__EXERCISE REQUIREMENTS__.
Both the line with "0, src, 30⟩" and the line with "Port.reset with linkUp" in the records below must appear in the output, along with every line between them, exactly and with nothing added.

__DATASET RECORDS__.
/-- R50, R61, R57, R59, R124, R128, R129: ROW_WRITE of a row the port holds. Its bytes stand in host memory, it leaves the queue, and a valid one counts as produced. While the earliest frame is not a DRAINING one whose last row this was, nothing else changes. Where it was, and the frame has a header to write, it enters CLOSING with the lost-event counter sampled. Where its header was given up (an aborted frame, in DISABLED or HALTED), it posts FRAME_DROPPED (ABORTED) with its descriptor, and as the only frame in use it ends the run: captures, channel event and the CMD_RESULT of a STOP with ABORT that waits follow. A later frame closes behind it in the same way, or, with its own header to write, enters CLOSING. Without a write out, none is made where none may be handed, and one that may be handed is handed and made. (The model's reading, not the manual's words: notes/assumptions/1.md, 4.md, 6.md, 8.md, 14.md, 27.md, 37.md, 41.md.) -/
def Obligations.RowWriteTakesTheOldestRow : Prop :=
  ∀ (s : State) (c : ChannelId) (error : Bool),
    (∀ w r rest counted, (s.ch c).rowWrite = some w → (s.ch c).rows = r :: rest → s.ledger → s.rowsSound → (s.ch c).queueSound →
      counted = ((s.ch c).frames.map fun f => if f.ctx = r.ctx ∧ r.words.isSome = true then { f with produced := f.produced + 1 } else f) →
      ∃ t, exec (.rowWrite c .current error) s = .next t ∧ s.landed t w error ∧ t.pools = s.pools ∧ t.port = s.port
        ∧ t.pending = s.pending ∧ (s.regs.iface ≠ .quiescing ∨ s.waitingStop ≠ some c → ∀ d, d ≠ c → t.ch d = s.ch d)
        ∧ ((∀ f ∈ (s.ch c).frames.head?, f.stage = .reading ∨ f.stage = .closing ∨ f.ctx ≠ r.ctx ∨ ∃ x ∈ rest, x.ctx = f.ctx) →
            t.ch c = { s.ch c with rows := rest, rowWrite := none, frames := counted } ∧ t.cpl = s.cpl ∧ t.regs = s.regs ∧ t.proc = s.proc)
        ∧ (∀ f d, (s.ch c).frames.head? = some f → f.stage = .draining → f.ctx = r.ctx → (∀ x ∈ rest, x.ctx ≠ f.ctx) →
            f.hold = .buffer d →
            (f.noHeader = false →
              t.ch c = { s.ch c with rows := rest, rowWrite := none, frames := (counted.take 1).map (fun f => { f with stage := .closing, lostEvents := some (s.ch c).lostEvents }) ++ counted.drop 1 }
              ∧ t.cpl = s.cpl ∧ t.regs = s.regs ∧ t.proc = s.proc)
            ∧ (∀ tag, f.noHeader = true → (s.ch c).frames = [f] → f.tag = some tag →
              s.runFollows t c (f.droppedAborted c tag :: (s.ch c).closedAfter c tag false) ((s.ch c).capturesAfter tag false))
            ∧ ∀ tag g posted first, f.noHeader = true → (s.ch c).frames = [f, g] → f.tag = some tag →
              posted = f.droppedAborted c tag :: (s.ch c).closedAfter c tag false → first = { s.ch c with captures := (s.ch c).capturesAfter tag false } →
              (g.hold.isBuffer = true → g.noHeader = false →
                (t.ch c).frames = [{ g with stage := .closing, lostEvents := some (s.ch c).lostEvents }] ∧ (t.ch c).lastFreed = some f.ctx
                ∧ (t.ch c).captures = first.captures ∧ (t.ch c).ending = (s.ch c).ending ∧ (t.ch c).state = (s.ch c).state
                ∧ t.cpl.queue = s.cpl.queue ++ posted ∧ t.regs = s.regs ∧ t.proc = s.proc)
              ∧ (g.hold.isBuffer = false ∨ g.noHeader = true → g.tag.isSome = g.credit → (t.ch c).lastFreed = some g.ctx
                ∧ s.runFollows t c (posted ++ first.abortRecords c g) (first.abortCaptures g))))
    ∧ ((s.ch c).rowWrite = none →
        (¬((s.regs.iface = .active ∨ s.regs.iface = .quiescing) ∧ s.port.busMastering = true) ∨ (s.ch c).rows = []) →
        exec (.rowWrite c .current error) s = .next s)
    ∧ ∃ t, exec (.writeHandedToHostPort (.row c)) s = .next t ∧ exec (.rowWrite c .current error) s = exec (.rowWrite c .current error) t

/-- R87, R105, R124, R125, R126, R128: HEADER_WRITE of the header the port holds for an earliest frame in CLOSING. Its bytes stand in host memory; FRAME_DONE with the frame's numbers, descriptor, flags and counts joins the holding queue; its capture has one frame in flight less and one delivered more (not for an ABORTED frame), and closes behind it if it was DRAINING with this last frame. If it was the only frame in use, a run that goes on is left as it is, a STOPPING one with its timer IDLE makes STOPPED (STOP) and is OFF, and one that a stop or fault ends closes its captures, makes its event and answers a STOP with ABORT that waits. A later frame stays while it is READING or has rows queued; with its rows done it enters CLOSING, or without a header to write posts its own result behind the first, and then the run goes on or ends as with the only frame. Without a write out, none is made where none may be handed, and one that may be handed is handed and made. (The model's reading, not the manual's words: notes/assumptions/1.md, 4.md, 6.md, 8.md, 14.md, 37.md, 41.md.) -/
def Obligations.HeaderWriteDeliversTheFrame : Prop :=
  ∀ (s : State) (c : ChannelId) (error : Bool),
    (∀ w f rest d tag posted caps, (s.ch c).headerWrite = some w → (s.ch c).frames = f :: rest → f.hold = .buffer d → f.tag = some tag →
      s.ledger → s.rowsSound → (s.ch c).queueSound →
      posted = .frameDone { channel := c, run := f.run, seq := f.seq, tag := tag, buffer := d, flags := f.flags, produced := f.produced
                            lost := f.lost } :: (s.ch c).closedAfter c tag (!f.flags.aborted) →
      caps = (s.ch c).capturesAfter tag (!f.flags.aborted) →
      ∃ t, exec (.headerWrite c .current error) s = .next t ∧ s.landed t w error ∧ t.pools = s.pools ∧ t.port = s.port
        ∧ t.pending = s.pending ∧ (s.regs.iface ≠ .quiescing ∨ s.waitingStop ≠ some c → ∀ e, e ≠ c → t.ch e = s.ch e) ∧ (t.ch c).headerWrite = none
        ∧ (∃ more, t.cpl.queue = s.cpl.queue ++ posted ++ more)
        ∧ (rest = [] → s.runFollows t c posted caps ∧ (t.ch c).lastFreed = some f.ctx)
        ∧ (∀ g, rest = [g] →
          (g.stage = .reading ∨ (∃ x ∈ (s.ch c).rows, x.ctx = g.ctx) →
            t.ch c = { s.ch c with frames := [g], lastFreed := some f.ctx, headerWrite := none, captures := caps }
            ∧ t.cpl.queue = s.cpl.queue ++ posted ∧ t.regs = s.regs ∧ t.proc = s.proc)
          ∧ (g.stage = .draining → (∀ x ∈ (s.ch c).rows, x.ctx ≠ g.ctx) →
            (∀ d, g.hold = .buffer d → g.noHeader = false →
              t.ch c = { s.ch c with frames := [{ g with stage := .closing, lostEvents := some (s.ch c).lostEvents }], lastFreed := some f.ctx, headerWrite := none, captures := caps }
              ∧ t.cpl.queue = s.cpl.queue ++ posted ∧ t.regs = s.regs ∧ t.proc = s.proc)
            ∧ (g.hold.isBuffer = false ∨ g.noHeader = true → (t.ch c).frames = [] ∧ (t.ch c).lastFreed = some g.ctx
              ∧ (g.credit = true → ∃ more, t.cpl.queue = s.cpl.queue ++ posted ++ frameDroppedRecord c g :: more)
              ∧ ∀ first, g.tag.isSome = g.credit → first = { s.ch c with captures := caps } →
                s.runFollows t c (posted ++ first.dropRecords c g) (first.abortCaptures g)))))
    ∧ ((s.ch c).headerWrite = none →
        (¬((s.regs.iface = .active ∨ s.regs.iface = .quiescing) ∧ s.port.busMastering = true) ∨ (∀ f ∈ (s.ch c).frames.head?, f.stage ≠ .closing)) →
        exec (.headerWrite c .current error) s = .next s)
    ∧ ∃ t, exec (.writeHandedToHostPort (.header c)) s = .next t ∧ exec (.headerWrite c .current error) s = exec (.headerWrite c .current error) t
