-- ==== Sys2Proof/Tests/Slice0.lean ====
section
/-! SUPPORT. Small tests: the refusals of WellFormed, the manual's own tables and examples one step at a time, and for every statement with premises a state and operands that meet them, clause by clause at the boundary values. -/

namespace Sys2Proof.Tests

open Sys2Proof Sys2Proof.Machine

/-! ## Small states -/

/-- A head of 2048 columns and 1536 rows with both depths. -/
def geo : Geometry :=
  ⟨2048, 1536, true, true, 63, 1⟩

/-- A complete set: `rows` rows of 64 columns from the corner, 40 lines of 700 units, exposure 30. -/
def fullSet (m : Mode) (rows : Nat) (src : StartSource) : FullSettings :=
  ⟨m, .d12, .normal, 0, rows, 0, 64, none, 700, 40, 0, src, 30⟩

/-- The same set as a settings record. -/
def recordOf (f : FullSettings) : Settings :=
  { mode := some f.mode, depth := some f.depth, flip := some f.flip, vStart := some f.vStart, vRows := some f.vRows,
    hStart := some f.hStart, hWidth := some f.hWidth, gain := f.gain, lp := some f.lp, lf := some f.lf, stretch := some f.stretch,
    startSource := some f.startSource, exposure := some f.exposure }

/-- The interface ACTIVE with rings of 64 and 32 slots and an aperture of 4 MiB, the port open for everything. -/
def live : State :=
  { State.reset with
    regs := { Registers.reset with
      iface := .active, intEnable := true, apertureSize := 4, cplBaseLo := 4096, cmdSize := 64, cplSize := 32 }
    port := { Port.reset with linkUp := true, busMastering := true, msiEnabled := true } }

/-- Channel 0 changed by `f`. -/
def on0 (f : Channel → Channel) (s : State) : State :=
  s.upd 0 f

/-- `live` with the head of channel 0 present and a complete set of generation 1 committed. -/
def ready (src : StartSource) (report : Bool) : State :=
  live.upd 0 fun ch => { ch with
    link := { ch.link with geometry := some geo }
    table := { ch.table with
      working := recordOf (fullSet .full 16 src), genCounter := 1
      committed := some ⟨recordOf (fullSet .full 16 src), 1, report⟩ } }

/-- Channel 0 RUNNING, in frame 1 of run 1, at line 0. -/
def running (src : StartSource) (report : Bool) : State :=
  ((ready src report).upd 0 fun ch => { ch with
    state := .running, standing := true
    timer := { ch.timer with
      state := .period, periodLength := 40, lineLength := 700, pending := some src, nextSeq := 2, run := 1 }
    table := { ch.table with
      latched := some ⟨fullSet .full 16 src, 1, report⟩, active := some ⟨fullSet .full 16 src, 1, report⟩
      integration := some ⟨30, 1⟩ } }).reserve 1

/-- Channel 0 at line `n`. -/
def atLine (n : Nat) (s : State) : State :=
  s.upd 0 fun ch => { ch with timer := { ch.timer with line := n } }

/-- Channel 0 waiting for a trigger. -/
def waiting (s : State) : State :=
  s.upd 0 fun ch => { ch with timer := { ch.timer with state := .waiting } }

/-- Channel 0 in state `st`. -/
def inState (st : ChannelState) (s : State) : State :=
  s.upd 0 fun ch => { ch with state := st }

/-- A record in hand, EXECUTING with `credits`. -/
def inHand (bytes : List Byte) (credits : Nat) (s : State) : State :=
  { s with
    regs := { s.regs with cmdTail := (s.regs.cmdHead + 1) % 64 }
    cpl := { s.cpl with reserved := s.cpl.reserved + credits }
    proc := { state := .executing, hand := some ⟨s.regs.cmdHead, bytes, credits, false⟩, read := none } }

__THE COMPLETED TASK__.
  ⟨m, .d12, .normal, 0, rows, 0, 64, none, 700, 40, 0, src, 30⟩

/-- The same set as a settings record. -/
def recordOf (f : FullSettings) : Settings :=
  { mode := some f.mode, depth := some f.depth, flip := some f.flip, vStart := some f.vStart, vRows := some f.vRows,
    hStart := some f.hStart, hWidth := some f.hWidth, gain := f.gain, lp := some f.lp, lf := some f.lf, stretch := some f.stretch,
    startSource := some f.startSource, exposure := some f.exposure }

/-- The interface ACTIVE with rings of 64 and 32 slots and an aperture of 4 MiB, the port open for everything. -/
def live : State :=
  { State.reset with
    regs := { Registers.reset with
      iface := .active, intEnable := true, apertureSize := 4, cplBaseLo := 4096, cmdSize := 64, cplSize := 32 }
    port := { Port.reset with linkUp := true, busMastering := true, msiEnabled := true } }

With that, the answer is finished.